-- ==== Sys2Proof/Machine/LinkState.lean ====
section
/-! DEFINITION. The state of the Zorud link and of time synchronisation (chapter 13). -/

namespace Sys2Proof.Machine

/-- A Zorud port (R477 to R489, R521). `nbr…`: the neighbour's last HELLO and when it came; `errTimes`: SYSTIMEs of the CRC
errors of the last 1 ms (R479); `storm`: its CRC storm test is to run or running; `q0`, `q1`: frames waiting at the output
per priority, oldest first, with the SYSTIME their wait began; `credit`: 64-byte units of the neighbour's buffer free per
priority (R484); `retry`: SYSTIME of the next training attempt (R478); `helloDue`:
SYSTIME of the next HELLO (R489); `sent`: frames sent, newest first. -/
structure ZPort where
  enabled : Bool
  up : Bool
  lanes : BitVec 4
  nbrIndex : Byte
  nbrPort : Nat
  nbrHello : Option Nat
  nbrLocked : Bool
  nbrHops : Byte
  dup : Bool
  crc : W32
  stomp : W32
  tx : W32
  rx : W32
  drop : W32
  errTimes : List Nat
  storm : Bool
  q0 : List (ZFrame × Nat)
  q1 : List (ZFrame × Nat)
  credit0 : Nat
  credit1 : Nat
  retry : Nat
  helloDue : Nat
  sent : List ZFrame
deriving DecidableEq, Repr

def ZPort.reset : ZPort :=
  { enabled := false, up := false, lanes := 0, nbrIndex := 0xFF, nbrPort := 0, nbrHello := none, nbrLocked := false,
    nbrHops := 0xFF, dup := false, crc := 0, stomp := 0, tx := 0, rx := 0, drop := 0, errTimes := [], storm := false,
    q0 := [], q1 := [], credit0 := 256, credit1 := 256, retry := 0, helloDue := 0, sent := [] }

/-- A transfer tracker (R495). -/
structure Tracker where
  src : Byte
  id : W16
  count : W32
  bad : Bool
  last : Nat
deriving DecidableEq, Repr

/-- A transmit stream's settings (R497, R515); kind 0 is off. -/
structure TxStream where
  kind : Nat
  source : Nat
  k : Nat
  ring : Nat
  unitBytes : Nat
  dests : Nat
deriving DecidableEq, Repr

def TxStream.off : TxStream := ⟨0, 0, 0, 0, 0, 0⟩

/-- A receive stream (R498 to R501, R515): its settings (`on` whether it is set), whether a frame has started it, the unit
awaiting finalisation, its parts received, its last part once known, its sender flag and stamp, the last stamp received with
its unit, the SYSTIME of the last frame, stalled, resumed on the next unit, and the two counters. -/
structure RxStream where
  on : Bool
  k : Nat
  ring : Nat
  unitBytes : Nat
  src : Nat
  stream : Nat
  periodNs : Nat
  dueUs : Nat
  raise : W32
  started : Bool
  unit : W32
  parts : List Nat
  unlocked : Bool
  stamp : Option Nat
  base : Nat × Nat
  lastFrame : Nat
  stalled : Bool
  resumed : Bool
  missing : W32
  late : W32
deriving DecidableEq, Repr

def RxStream.off : RxStream :=
  { on := false, k := 2, ring := 0, unitBytes := 0, src := 0, stream := 0, periodNs := 0, dueUs := 0, raise := 0,
    started := false, unit := 0, parts := [], unlocked := false, stamp := none, base := (0, 0), lastFrame := 0,
    stalled := false, resumed := false, missing := 0, late := 0 }

/-- What a CTRL message of this device is for (R505): the check of a receive stream (R504), or the probe of a LINK_INFO in
a mailbox (R516). -/
inductive CtrlWhy where
  | check (rx : Fin 16)
  | probe (m : Fin 8)
  | answer
deriving DecidableEq, Repr

/-- A CTRL frame sent and not acknowledged: message id, destination, payload, sends so far, SYSTIMEs of the first and of the
last send. -/
structure CtrlOut where
  id : W16
  dst : Byte
  payload : List Byte
  sends : Nat
  first : Nat
  last : Nat
  why : CtrlWhy
deriving DecidableEq, Repr

/-- The link: ports, the rate of every enabled port (0 off, 1, 2), LNK_ERR, LNK_LOCAL_DROP, the routing table, ttl, the
transfer id counter, trackers, streams, CTRL messages outstanding and the last 64 ids seen from each source. -/
structure Link where
  port : Vector ZPort 4
  rate : Nat
  err : BitVec 15
  localDrop : W32
  route : Vector Byte 48
  ttl : Nat
  xferId : W16
  trackers : List Tracker
  txs : Vector TxStream 16
  rxs : Vector RxStream 16
  msgId : W16
  out : List CtrlOut
  seen : List (Byte × List W16)
deriving DecidableEq, Repr

def Link.reset : Link :=
  { port := Vector.replicate 4 ZPort.reset, rate := 0, err := 0, localDrop := 0, route := Vector.replicate 48 0xFF,
    ttl := 31, xferId := 0, trackers := [], txs := Vector.replicate 16 TxStream.off, rxs := Vector.replicate 16 RxStream.off,
    msgId := 0, out := [], seen := [] }

/-- Time synchronisation (R506 to R518), in sixteenths of a nanosecond where the rules use them. `req`: t1 of the exchange
in progress; `misses`: intervals without a response; `first`: the next exchange is the first after TIME_SYNC or an unlock;
`ever`: locked at some time; `reqAt`: SYSTIME of the last request. -/
structure Time where
  role : Nat
  upstream : Fin 4
  step : Bool
  interval : Nat
  kp : Nat
  ki : Nat
  asym : Int
  theta : Int
  delay : Int
  integ : Int
  steer : Int
  good : Nat
  bad : Nat
  locked : Bool
  ever : Bool
  hops : Byte
  exchanges : W32
  req : Option Nat
  reqAt : Nat
  misses : Nat
  first : Bool
deriving DecidableEq, Repr

def Time.reset : Time :=
  { role := 0, upstream := 0, step := false, interval := 125, kp := 256, ki := 8, asym := 0, theta := 0, delay := 0,
    integ := 0, steer := 0, good := 0, bad := 0, locked := false, ever := false, hops := 0xFF, exchanges := 0, req := none,
    reqAt := 0, misses := 0, first := true }

end Sys2Proof.Machine
end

§ **Instructions to follow**
Only the lines above starting at the line that holds "stomp : W32" and ending at the line that holds "it, the unit" are to be repeated, exactly and in full.

§ **Written answer**
  stomp : W32
  tx : W32
  rx : W32
  drop : W32
  errTimes : List Nat
  storm : Bool
  q0 : List (ZFrame × Nat)
  q1 : List (ZFrame × Nat)
  credit0 : Nat
  credit1 : Nat
  retry : Nat
  helloDue : Nat
  sent : List ZFrame
deriving DecidableEq, Repr

def ZPort.reset : ZPort :=
  { enabled := false, up := false, lanes := 0, nbrIndex := 0xFF, nbrPort := 0, nbrHello := none, nbrLocked := false,
    nbrHops := 0xFF, dup := false, crc := 0, stomp := 0, tx := 0, rx := 0, drop := 0, errTimes := [], storm := false,
    q0 := [], q1 := [], credit0 := 256, credit1 := 256, retry := 0, helloDue := 0, sent := [] }

/-- A transfer tracker (R495). -/
structure Tracker where
  src : Byte
  id : W16
  count : W32
  bad : Bool
  last : Nat
deriving DecidableEq, Repr

/-- A transmit stream's settings (R497, R515); kind 0 is off. -/
structure TxStream where
  kind : Nat
  source : Nat
  k : Nat
  ring : Nat
  unitBytes : Nat
  dests : Nat
deriving DecidableEq, Repr

def TxStream.off : TxStream := ⟨0, 0, 0, 0, 0, 0⟩

/-- A receive stream (R498 to R501, R515): its settings (`on` whether it is set), whether a frame has started it, the unit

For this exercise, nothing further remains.